_EXERCISE OBJECTIVE_
Start with the first line of the data and end with the line that holds "to R280) -/"; write out each one exactly.

Collected data
-- ==== Sys2Proof/Machine/Haul.lean ====
section
/-! DEFINITION. Machine/Haul.lean: gates, policers, the walk, transmissions and their ends (R202 to R208, R237,
R263 to R284, R309). -/

namespace Sys2Proof.Machine

/-! ### Gate lists (R277 to R280) -/

/-- Reading of a gate's time base in whole ns, dt ns of local time from now; a stopped base of a list in
COAST runs on local time from its last reading (R279). -/
def gateReading (s : State) (tb : Nat) (coast : Option (Nat × Nat)) (dt : Nat) : Int :=
  let b := tbGet s.time tb
  match coast with
  | some (r, t) => if b.running then (tbNs (tbAdvance b dt) : Int) else (r : Int) + ((s.localNs + dt : Nat) : Int) - t
  | none => (tbNs (tbAdvance b dt) : Int)

/-- The entry at a position of a cycle, and the ns until it ends (R277). -/
def entryAt (cycle : Nat) : List GateEnt → Nat → Nat → Option (GateEnt × Nat)
  | [], _, _ => none
  | [e], pos, _ => some (e, cycle - pos)
  | e :: t, pos, start =>
    if pos < start + e.ivl then some (e, min (start + e.ivl) cycle - pos) else entryAt cycle t pos (start + e.ivl)

/-- The entry of a list in force at a reading, and the ns until it ends. -/
def listAt (l : GateList) (start : Nat) (r : Int) : Option (GateEnt × Nat) :=
  if l.cycle = 0 then none
  else entryAt l.cycle l.ents ((r - start) % l.cycle).toNat 0

/-- Local ns from dt on until a list's base has gone n ns further than its reading r there (R277); a list in COAST counts local ns.
None while the base stands still. -/
def gateLeft (s : State) (tb : Nat) (coast : Bool) (dt : Nat) (r : Int) (n : Nat) : Option Nat :=
  let b := tbGet s.time tb
  if b.running then cyclesTo (tbAdvance b dt) ((r + n) * 2 ^ 32) else if coast then some n else none

/-- The list that rules an instant dt ns from now, with its start, and the local ns until another takes over. -/
def rulingList (s : State) (g : GateState) (dt : Nat) : Option (GateList × Nat) × Option Nat :=
  match g.pending with
  | none => (g.active, none)
  | some (l, st) =>
    let b := tbGet s.time l.tb
    if b.running = false then (g.active, none)
    else
      let r := gateReading s l.tb none dt
      if (st : Int) ≤ r then (some (l, st), none) else (g.active, gateLeft s l.tb false dt r ((st : Int) - r).toNat)

/-- The entry that rules an instant dt ns from now, none where all is open, and the local ns for which it is sure
to last: none where no change is in sight. -/
def gateAt (s : State) (g : GateState) (dt : Nat) : Option GateEnt × Option Nat :=
  match rulingList s g dt with
  | (none, w) => (none, w)
  | (some (l, st), w) =>
    if l.ents.isEmpty then (none, w)
    else
      let r := gateReading s l.tb g.coast dt
      match listAt l st r with
      | none => (none, w)
      | some (e, n) => (some e, match w, gateLeft s l.tb g.coast.isSome dt r n with
        | some x, some y => some (min x y)
        | some x, none => some x
        | none, y => y)

def getGates (s : State) (m : Nat) : GateState := tblGet GateState.none s.haul.gates m
def setGates (s : State) (m : Nat) (g : GateState) : State :=
  { s with haul := { s.haul with gates := tblSet GateState.none s.haul.gates m g } }

def getSgate (s : State) (i : Nat) : GateState := tblGet GateState.none s.haul.sgates i
def setSgate (s : State) (i : Nat) (g : GateState) : State :=
  { s with haul := { s.haul with sgates := tblSet GateState.none s.haul.sgates i g } }

/-- Whether the gate of a TC is open dt ns from now. -/
def gateOpen (s : State) (g : GateState) (tc dt : Nat) : Bool := match (gateAt s g dt).1 with
  | none => true
  | some e => bitOf e.v tc

/-- Whether the gate of a TC is open at every instant of the next `left` ns from dt on (R280). -/
def gateSpan (s : State) (g : GateState) (tc : Nat) : Nat → Nat → Nat → Bool
  | 0, _, _ => false
  | fuel + 1, dt, left =>
    if left = 0 then true
    else
      match gateAt s g dt with
      | (none, none) => true
      | (none, some n) => if left ≤ n then true else gateSpan s g tc fuel (dt + max n 1) (left - max n 1)
      | (some e, n) =>
        if bitOf e.v tc = false then false
        else
          let k := max (n.getD left) 1
          if left ≤ k then true else gateSpan s g tc fuel (dt + k) (left - k)

/-- The lengths of a cycle's entries as they run (R277). -/
def entrySpans (cycle : Nat) : List GateEnt → Nat → List (GateEnt × Nat)
  | [], _ => []
  | [e], start => [(e, cycle - start)]
  | e :: t, start => (e, min e.ivl (cycle - start)) :: entrySpans cycle t (start + e.ivl)

/-- The longest run of open entries over two turns of the cycle; none where the gate never closes. -/
def longestOpen (l : GateList) (tc : Nat) : Option Nat :=
  let sp := (entrySpans l.cycle l.ents 0).filter (fun e => e.2 > 0)
  if sp.all (fun e => bitOf e.1.v tc) then none
  else
    some ((sp ++ sp).foldl (fun (a : Nat × Nat) e =>
      if bitOf e.1.v tc then (a.1 + e.2, max a.2 (a.1 + e.2)) else (0, a.2)) (0, 0)).2

/-- Whether a frame that needs that many local ns can never meet the gate rule under the list that rules now (R280): its
longest open period, at the pace of the list's base, is too short. -/
def gateNever (s : State) (g : GateState) (tc need : Nat) : Bool :=
  match (rulingList s g 0).1 with
  | none => false
  | some (l, _) =>
    if l.ents.isEmpty then false
    else match longestOpen l tc with
      | none => false
      | some n =>
        let b := tbGet s.time l.tb
        let inc := if b.running then tbInc b else 2 ^ 32
        decide ((n : Int) * 2 ^ 32 < need * inc) || decide (n = 0)

/-- S of R278: the first BASE + N x CYCLE that is not below the apply instant. -/
def takeover (l : GateList) (a : Nat) : Nat :=
  if a ≤ l.base ∨ l.cycle = 0 then l.base else l.base + ceilDiv (a - l.base) l.cycle * l.cycle

/-- A list applied at step 2 becomes the pending list (R278). -/
def pendList (s : State) (g : GateState) (l : GateList) : GateState :=
  let b := tbGet s.time l.tb
  -- an instant read within a nanosecond is at or after the whole nanosecond above it
  let a := ((b.value + (2 ^ 32 - 1)) / 2 ^ 32).toNat
  { g with pending := some (l, takeover l a) }

/-! ### Policers (R273, R274) -/

def getPolicer (s : State) (i : Nat) : Policer := tblGet Policer.reset s.haul.policers i
def setPolicer (s : State) (i : Nat) (x : Policer) : State :=
  { s with haul := { s.haul with policers := tblSet Policer.reset s.haul.policers i x } }

/-- What METER answers: configured, colour (0 green, 1 yellow, 2 red), detail, and the priority value. -/
structure MeterRes where
  ok : Bool
  colour : Nat
  detail : Nat
  ipv : Nat
  deriving DecidableEq, Repr

/-- Counts a METER result (Table 8.12). -/
def countMeter (s : State) (i n colour detail : Nat) : State :=
  let s := match colour with
    | 0 => bump (bump s .green i 1) .greenBytes i n
    | 1 => bump (bump s .yellow i 1) .yellowBytes i n
    | _ => bump (bump s .red i 1) .redBytes i n
  let s := if bitOf detail 0 then bump s .sfOversize i 1 else s
  let s := if bitOf detail 1 then bump s .sfGateClosed i 1 else s
  if bitOf detail 2 then bump s .sfBlocked i 1 else s

/-- The colour and buckets of a marker (R274). -/
def policerColour (x : Policer) (n inp : Nat) : Nat × Policer :=
  let b : Int := n * 65536
  if x.mode = 1 then
    if inp = 2 ∨ x.pt < b then (2, x)
    else if inp = 1 ∨ x.ct < b then (1, { x with pt := x.pt - b })
    else (0, { x with pt := x.pt - b, ct := x.ct - b })
  else
    if (inp = 0 ∨ inp = 3) ∧ x.ct ≥ b then (0, { x with ct := x.ct - b })
    else if inp ≠ 2 ∧ x.pt ≥ b then (1, { x with pt := x.pt - b })
    else (2, x)

/-- A policer's buckets refilled to an instant. -/
def refillPolicer (x : Policer) (now : Nat) : Policer :=
  let c := refill x.cir x.cbs x.ct x.cRem x.cu now
  let p := refill x.pir x.pbs x.pt x.pRem x.pu now
  { x with ct := c.1, cRem := c.2.1, cu := c.2.2, pt := p.1, pRem := p.2.1, pu := p.2.2 }

/-- METER of policer i for n bytes with an input colour (R274). -/
def meter (s : State) (i n inp : Nat) : State × MeterRes :=
  let x := refillPolicer (getPolicer s i) s.localNs
  let red (s : State) (detail ipv : Nat) : State × MeterRes :=
    (countMeter s i n 2 detail, { ok := true, colour := 2, detail := detail, ipv := ipv })
  if x.mode = 0 then (s, { ok := false, colour := 0, detail := 0, ipv := 0 })
  else if x.blocked then red (setPolicer s i x) 4 0
  else if x.maxSdu > 0 ∧ n > x.maxSdu then
    red (setPolicer s i (if x.blockOversize then { x with blocked := true } else x)) 1 0
  else
    let e := if x.sgEn then (gateAt s (getSgate s x.sg) 0).1 else none
    let iv := match e with | some g => bitOf g.v 3 | none => false
    let ipv := match e with | some g => if bitOf g.v 3 then g.v % 8 else 0 | none => 0
    let d := if iv then 8 else 0
    if (match e with | some g => !bitOf g.v 4 | none => false) then red (setPolicer s i x) (2 + d) ipv
    else
      let r := policerColour x n inp
      (countMeter (setPolicer s i r.2) i n r.1 0, { ok := true, colour := r.1, detail := d, ipv := ipv })

/-! ### Colours and eligibility (R264, R267) -/

inductive Colour where
  | green
  | yellow
  | red
  deriving DecidableEq, Repr

/-- The colour of a node's buckets now (R267). -/
def nodeColour (s : State) (level i : Nat) : Colour :=
  let x := refillShaper (getShaper s level i) s.localNs
  if x.pir ≠ 0 ∧ x.pt < 0 then .red
  else if x.cir ≠ 0 ∧ 0 ≤ x.ct then .green
  else .yellow

/-- The colour of a queue: RED in Releasing while its release bucket is below zero (R272). -/
def queueColour (s : State) (q : Nat) : Colour :=
  if (getQueue s q).hold = .releasing ∧ (refillRelease s q).relT < 0 then .red else nodeColour s 0 q

/-- Whether preemption is active on a port node (R281). -/
def preemptActive (s : State) (m : Nat) : Bool :=
  let p := getPort s m
  decide (m < 32) && p.preempt != 0 && (!p.verify || p.verified)

/-- Whether a TC is express on a port (R281). -/
def isExpress (s : State) (m tc : Nat) : Bool := !preemptActive s m || !bitOf (getPort s m).preempt tc

/-- Whether a TC of a port is paused by PFC (R245). -/
def pfcPaused (s : State) (m tc : Nat) : Bool :=
  decide (48 ≤ m) && decide (m < 56) && (match tblGet none s.stock.pfcRx (8 * (m - 48) + tc) with
    | some x => decide (s.localNs < x.ends)
    | none => false)

def getBind (s : State) (q : Nat) : Option Bind := tblGet none s.fabric.binds q

def getLane (s : State) (k vc : Nat) : LaneVc := tblGet LaneVc.reset s.fabric.lanes (8 * k + vc)
def setLane (s : State) (k vc : Nat) (x : LaneVc) : State :=
  { s with fabric := { s.fabric with lanes := tblSet LaneVc.reset s.fabric.lanes (8 * k + vc) x } }

/-- Frees the cells of every frame in reassembly. -/
def freeRx (s : State) : State :=
  (List.range 64).foldl (fun s i => match (getLane s (i / 8) (i % 8)).rxFrame with
    | some f => freeCells s f.cells
    | none => s) s

/-- The link of fabric lane k comes up: both sides of every channel start anew, with the credit of RX_CELLS (R252).  A channel whose
queues are refused under R246 stays so until the peer's credit comes. -/
def laneLinkUp (s : State) (k : Nat) : State :=
  (List.range 8).foldl (fun s v =>
    let s := match (getLane s k v).rxFrame with
      | some f => freeCells s f.cells
      | none => s
    setLane s k v { LaneVc.reset with kOwn := tblGet 0 s.fabric.rxCells v }) s

/-- Whether a lane's virtual channel holds a credit (R252). -/
def hasCredit (s : State) (k vc : Nat) : Bool :=
  let x := getLane s k vc
  decide ((x.kPeer + 4096 - x.sent % 4096) % 4096 ≥ 1)

/-- The lane and virtual channel that a transmission of a fabric node uses. -/
def txLane (s : State) (t : TxRec) : Option (Nat × Nat) :=
  match getBind s t.desc.queue with
  | some b => (laneTo s b.dev).map (fun k => (k, b.vc))
  | none => none

/-- Whether a fabric queue may start a frame: its lane and channel hold a credit and send no other frame
(R251, R264). -/
def fabricReady (s : State) (q : Nat) : Bool :=
  match getBind s q with
  | some b =>
    match laneTo s b.dev with
    | some k =>
      hasCredit s k b.vc && (List.range 5).all (fun i => match (getPort s (59 + i)).tx with
        | some t => txLane s t != some (k, b.vc)
        | none => true)
    | none => false
  | none => false

/-- Line time of n bytes on a port in ns, rounded up. -/
def lineNs (s : State) (m n : Nat) : Nat := bytesNs n (portRate s m)

/-- R203 for the head of a standing speculative frame of length len on port m at this instant. -/
def specMayLeave (s : State) (m : Nat) (d : Desc) (len : Nat) : Bool :=
  match (packets s).find? (fun p => p.desc == d.idx && p.spec == .standing) with
  | none => false
  | some p =>
    let b := getBank s p.bank
    let wns := (tblGet EntryRec.zero b.entries p.entry).wns
    let rate := portRate s m
    p.dispatched && p.epoch == curEpoch s && (decide (m < 56) || decide (59 ≤ m)) && decide (0 < rate) &&
      decide ((((p.dispAt + wns + 20 : Nat) : Int) - s.localNs) * rate ≤ ((len : Int) + 4) * 8000)

/-- Whether the device is silent: the safe output state (R375). -/
def isSafe (s : State) : Bool := s.triad.safe

/-- The association that protects what node m transmits: the transmit association of the node with the lowest
index (R330; log entry 20). -/
def txSa (s : State) (m : Nat) : Option (Nat × Sa) :=
  s.face.sas.findSome? (fun e => match e.2 with
    | some a => if a.rx = false ∧ a.node = m then some (e.1, a) else none
    | none => none)

/-- Whether an association stopped transmitting: its key is stale, or its PN would wrap (R474). -/
def saStopped (a : Sa) : Bool := a.stale || decide (a.pn ≥ if a.xpn then 2 ^ 64 else 2 ^ 32)

/-- Whether the head of a queue is dropped at a decision, and the counter of the drop (R280, R289, R291). -/
def headDrop (s : State) (m q : Nat) (d : Desc) : Option (State → State) :=
  let x := getQueue s q
  let len := (egressBytes s d).1.length
  if len > 16383 then some (fun s => bump s .templateDrop m 1)
  else if (match txSa s m with | some e => saStopped e.2 | none => false) then
    (txSa s m).map (fun e s => bump s (saDropCtr m) e.1 1)
  else if m < 56 ∧ bitOf s.haul.haltOut m ∧ isExpress s m x.tc ∧ len > (getPort s m).maxExpress then
    some (fun s => bump s .expressOversize q 1)
  else if m < 56 ∧ gateNever s (getGates s m) x.tc (if isExpress s m x.tc then lineNs s m (8 + len) else 0) then
    some (fun s => bump s .gateOversize q 1)
  else none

_SOLUTION FOR THIS EXERCISE_
-- ==== Sys2Proof/Machine/Haul.lean ====
section
/-! DEFINITION. Machine/Haul.lean: gates, policers, the walk, transmissions and their ends (R202 to R208, R237,
R263 to R284, R309). -/

namespace Sys2Proof.Machine

/-! ### Gate lists (R277 to R280) -/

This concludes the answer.